For the data below, give the number of lines in which "dumpRows" occurs. Include nothing besides that number.

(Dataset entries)
━━━━━━━━
-- ==== Sys2Proof/Laws/Ops.lean ====
section
/-! SUPPORT. What each shared operation and each instruction can do, said once; and what a step can do in each phase. -/

namespace Sys2Proof.Machine

/-! ## Operands (R144) -/

theorem cellIndex_of_lt {n : Nat} (h : n < Config.nreg) : cellIndex n = some ⟨n, h⟩ := dif_pos h

theorem cellIndex_of_ge {n : Nat} (h : Config.nreg ≤ n) : cellIndex n = none := dif_neg (by omega)

/-- An index of 2047 or less names its cell. -/
theorem withCell_of_lt {s : State} {code : Nat} {f : IndexField} {n : Nat} {k : Fin Config.nreg → Result}
    (h : n < Config.nreg) : withCell s code f n k = k ⟨n, h⟩ := by
  rw [withCell, cellIndex_of_lt h]

/-- An index of 2048 or more raises RegIndexOutOfRange. -/
theorem withCell_of_ge {s : State} {code : Nat} {f : IndexField} {n : Nat} {k : Fin Config.nreg → Result}
    (h : Config.nreg ≤ n) : withCell s code f n k = .next (s.raise (.regIndexOutOfRange s.pc code f)) := by
  rw [withCell, cellIndex_of_ge h]

/-- The immediate is the cell's value, unsigned (R68). -/
theorem zextImm_toNat {c : Nat} (h : c < 2 ^ 28) : (zextImm c).toNat = c := by
  rw [zextImm, BitVec.toNat_ofNat, Nat.mod_eq_of_lt (by omega)]

/-! ## Instructions -/

/-- Everything an instruction can do: raise an execute-time fault, write one cell and advance pc, or only advance pc. It
always answers a next state. -/
theorem exec_cases (i : Instr) (s : State) :
    (∃ f, exec i s = .next (s.raise f) ∧
      (f = .unimplementedOpcode s.pc 10 ∨ ∃ field, f = .regIndexOutOfRange s.pc i.code field)) ∨
    (∃ rd v, exec i s = .next ((s.writeCell rd v).advance) ∧
      ((∃ b c, i = .loadConst b c ∧ v = zextImm c) ∨ ∃ rs, v = s.cell rs)) ∨
    (exec i s = .next s.advance) := by
  cases i with
  | loadConst b c =>
    rcases Nat.lt_or_ge b Config.nreg with hb | hb
    · exact .inr (.inl ⟨⟨b, hb⟩, zextImm c, withCell_of_lt hb, .inl ⟨b, c, rfl, rfl⟩⟩)
    · exact .inl ⟨_, withCell_of_ge hb, .inr ⟨.b, rfl⟩⟩
  | loadMem b c =>
    rcases Nat.lt_or_ge b Config.nreg with hb | hb
    · rcases Nat.lt_or_ge c Config.nreg with hc | hc
      · exact .inr (.inl ⟨⟨b, hb⟩, s.cell ⟨c, hc⟩, (withCell_of_lt hb).trans (withCell_of_lt hc),
          .inr ⟨_, rfl⟩⟩)
      · exact .inl ⟨_, (withCell_of_lt hb).trans (withCell_of_ge hc), .inr ⟨.c, rfl⟩⟩
    · exact .inl ⟨_, withCell_of_ge hb, .inr ⟨.b, rfl⟩⟩
  | storeMem b c =>
    rcases Nat.lt_or_ge b Config.nreg with hb | hb
    · rcases Nat.lt_or_ge c Config.nreg with hc | hc
      · exact .inr (.inl ⟨⟨c, hc⟩, s.cell ⟨b, hb⟩, (withCell_of_lt hb).trans (withCell_of_lt hc),
          .inr ⟨_, rfl⟩⟩)
      · exact .inl ⟨_, (withCell_of_lt hb).trans (withCell_of_ge hc), .inr ⟨.c, rfl⟩⟩
    · exact .inl ⟨_, withCell_of_ge hb, .inr ⟨.b, rfl⟩⟩
  | ror b c d e =>
    show (∃ f, execRor b c d e s = _ ∧ _) ∨ _ ∨ execRor b c d e s = _
    rw [execRor]
    cases s.rorPolicy with
    | fault => exact .inl ⟨_, rfl, .inl rfl⟩
    | nopReference => exact .inr (.inr rfl)

/-! ## A step, phase by phase (R100) -/

theorem step_of_idle {s : State} (h : s.phase = .idle) : step s = .next s.startRun := by simp [step, h]

theorem step_of_frame {s : State} (h : s.phase = .frame) : step s = .next (frameStage s) := by
  simp [step, h]

theorem step_of_decode {s : State} (h : s.phase = .decode) : step s = .next (decodeStage s) := by
  simp [step, h]

theorem step_of_execute {s : State} (h : s.phase = .execute) : step s = executeStage s := by
  simp [step, h]

theorem step_of_dump {s : State} (h : s.phase = .dump) : step s = .next (dumpStage s) := by
  simp [step, h]

theorem step_of_done {s : State} (h : s.phase = .done) : step s = .next s := by simp [step, h]

theorem step_of_faulted {s : State} {f : Fault} (h : s.phase = .faulted) (hf : s.faultRecord = some f) :
    step s = .fault f := by simp [step, h, reportFault, hf]

/-- A raised fault is what the next step stops with (R182). -/
theorem step_raise (s : State) (f : Fault) : step (s.raise f) = .fault f := step_of_faulted rfl rfl

theorem frameStage_of_multiple {s : State} (h : s.progLen % 8 = 0) : frameStage s = s.enter .decode := if_pos h

theorem frameStage_of_rest {s : State} (h : s.progLen % 8 ≠ 0) :
    frameStage s = s.raise (.truncatedWord s.progLen) := if_neg h

theorem decodeStage_of_ok {s : State} {i : Instr} (h : s.dp.length < s.nWords)
    (hi : decodeWord (s.prog.fetchWord s.dp.length) = .ok i) : decodeStage s = s.appendDecoded i := by
  rw [decodeStage, if_pos h, hi]

theorem decodeStage_of_error {s : State} {e : DecodeError} (h : s.dp.length < s.nWords)
    (he : decodeWord (s.prog.fetchWord s.dp.length) = .error e) :
    decodeStage s =
      s.raise (.unknownOpcode s.dp.length (opcodeOf (s.prog.fetchWord s.dp.length))) := by
  rw [decodeStage, if_pos h, he]

theorem decodeStage_of_end {s : State} (h : s.nWords ≤ s.dp.length) : decodeStage s = s.beginExecute :=
  if_neg (by omega)

theorem executeStage_of_some {s : State} {i : Instr} (h : s.dp[s.pc]? = some i) : executeStage s = exec i s := by
  rw [executeStage, h]

theorem executeStage_of_end {s : State} (h : s.dp.length ≤ s.pc) : executeStage s = .next (s.enter .dump) := by
  rw [executeStage, List.getElem?_eq_none h]

theorem windowLegal_iff {a b : Nat} : windowLegal a b = true ↔ a ≤ b ∧ b ≤ 2047 := by
  simp [windowLegal]

theorem dumpStage_of_legal {s : State} (h : windowLegal s.winStart s.winEnd = true) :
    dumpStage s = s.finish (dumpRows s.x s.winStart s.winEnd) := if_pos h

theorem dumpStage_of_illegal {s : State} (h : windowLegal s.winStart s.winEnd = false) :
    dumpStage s = s.raise (.outOfRange s.winStart s.winEnd) := if_neg (by simp [h])

/-- Everything a step that answers a next state can do (R100, R104, R111, R115, R121). -/
theorem step_cases {s t : State} (h : step s = .next t) :
    (s.phase = .idle ∧ t = s.startRun) ∨
    (s.phase = .frame ∧ s.progLen % 8 = 0 ∧ t = s.enter .decode) ∨
    (s.phase = .frame ∧ s.progLen % 8 ≠ 0 ∧ t = s.raise (.truncatedWord s.progLen)) ∨
    (∃ i, s.phase = .decode ∧ s.dp.length < s.nWords ∧
      decodeWord (s.prog.fetchWord s.dp.length) = .ok i ∧ t = s.appendDecoded i) ∨
    (s.phase = .decode ∧ s.dp.length < s.nWords ∧
      opcodeOf (s.prog.fetchWord s.dp.length) ∉ [57, 46, 11, 10] ∧
      t = s.raise (.unknownOpcode s.dp.length (opcodeOf (s.prog.fetchWord s.dp.length)))) ∨
    (s.phase = .decode ∧ s.nWords ≤ s.dp.length ∧ t = s.beginExecute) ∨
    (∃ i, s.phase = .execute ∧ s.dp[s.pc]? = some i ∧ exec i s = .next t) ∨
    (s.phase = .execute ∧ s.dp.length ≤ s.pc ∧ t = s.enter .dump) ∨
    (s.phase = .dump ∧ windowLegal s.winStart s.winEnd = true ∧
      t = s.finish (dumpRows s.x s.winStart s.winEnd)) ∨
    (s.phase = .dump ∧ windowLegal s.winStart s.winEnd = false ∧
      t = s.raise (.outOfRange s.winStart s.winEnd)) ∨
    (s.phase = .done ∧ t = s) := by
  cases hp : s.phase with
  | idle =>
    rw [step_of_idle hp] at h
    cases h; simp
  | frame =>
    rw [step_of_frame hp] at h
    by_cases hl : s.progLen % 8 = 0
    · rw [frameStage_of_multiple hl] at h; cases h; simp [hl]
    · rw [frameStage_of_rest hl] at h; cases h; simp [hl]
  | decode =>
    rw [step_of_decode hp] at h
    rcases Nat.lt_or_ge s.dp.length s.nWords with hl | hl
    · cases hd : decodeWord (s.prog.fetchWord s.dp.length) with
      | ok i => rw [decodeStage_of_ok hl hd] at h; cases h; simp [hl]
      | error e =>
        rw [decodeStage_of_error hl hd] at h; cases h
        have hc := (decodeWord_error_cases hd).2
        simp only [List.mem_cons, List.not_mem_nil, or_false, not_or] at hc
        simp [hl, hc]
    · rw [decodeStage_of_end hl] at h; cases h; simp [hl]
  | execute =>
    rw [step_of_execute hp] at h
    cases hi : s.dp[s.pc]? with
    | some i => rw [executeStage_of_some hi] at h; simp [h]
    | none =>
      have hl := List.getElem?_eq_none_iff.1 hi
      rw [executeStage_of_end hl] at h; cases h; simp [hl]
  | dump =>
    rw [step_of_dump hp] at h
    cases hl : windowLegal s.winStart s.winEnd with
    | true => rw [dumpStage_of_legal hl] at h; cases h; simp
    | false => rw [dumpStage_of_illegal hl] at h; cases h; simp
  | done =>
    rw [step_of_done hp] at h
    cases h; simp
  | faulted =>
    rw [step, hp] at h
    simp only [reportFault] at h
    split at h <;> cases h

/-! ## What raise and the host leave -/

/-- Fault entry leaves the cells, pc, DP and the inputs (R114, R182). -/
theorem raised_raise (s : State) (f : Fault) : Raised f s (s.raise f) where
  faultRecord := rfl
  status := rfl
  faultInfo := rfl
  dump := rfl
  phase := rfl
  cells _ := rfl
  pc := rfl
  dp := rfl
  inputs := ⟨rfl, fun _ => rfl, rfl, rfl, rfl, rfl⟩

theorem SameInputs.refl (s : State) : SameInputs s s := ⟨rfl, fun _ => rfl, rfl, rfl, rfl, rfl⟩

/-- Writing a cell and advancing pc changes that cell and pc only. -/
theorem onlyCellChanges_writeCell (s : State) (rd : Fin Config.nreg) (v : CellValue) :
    OnlyCellChanges rd s (s.writeCell rd v).advance where
  cells r hr := State.cell_writeCell_ne s rd r v hr
  rest := ⟨rfl, rfl, ⟨rfl, rfl, rfl, rfl⟩, ⟨rfl, fun _ => rfl, rfl, rfl, rfl, rfl⟩⟩

/-- Between runs the host's supply sets the inputs and makes the machine idle. -/
theorem hostSupply_of_ended {s : State} (inp : RunInputs) (h : s.running = false) :
    s.hostSupply inp =
      { s with
        prog := Memory.ofBytes inp.prog, progLen := inp.prog.length, winStart := inp.winStart
        winEnd := inp.winEnd, rorPolicy := inp.rorPolicy, phase := .idle } := by
  simp [State.hostSupply, h]

end Sys2Proof.Machine
end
━━━━━━━━
Answer for this exercise
2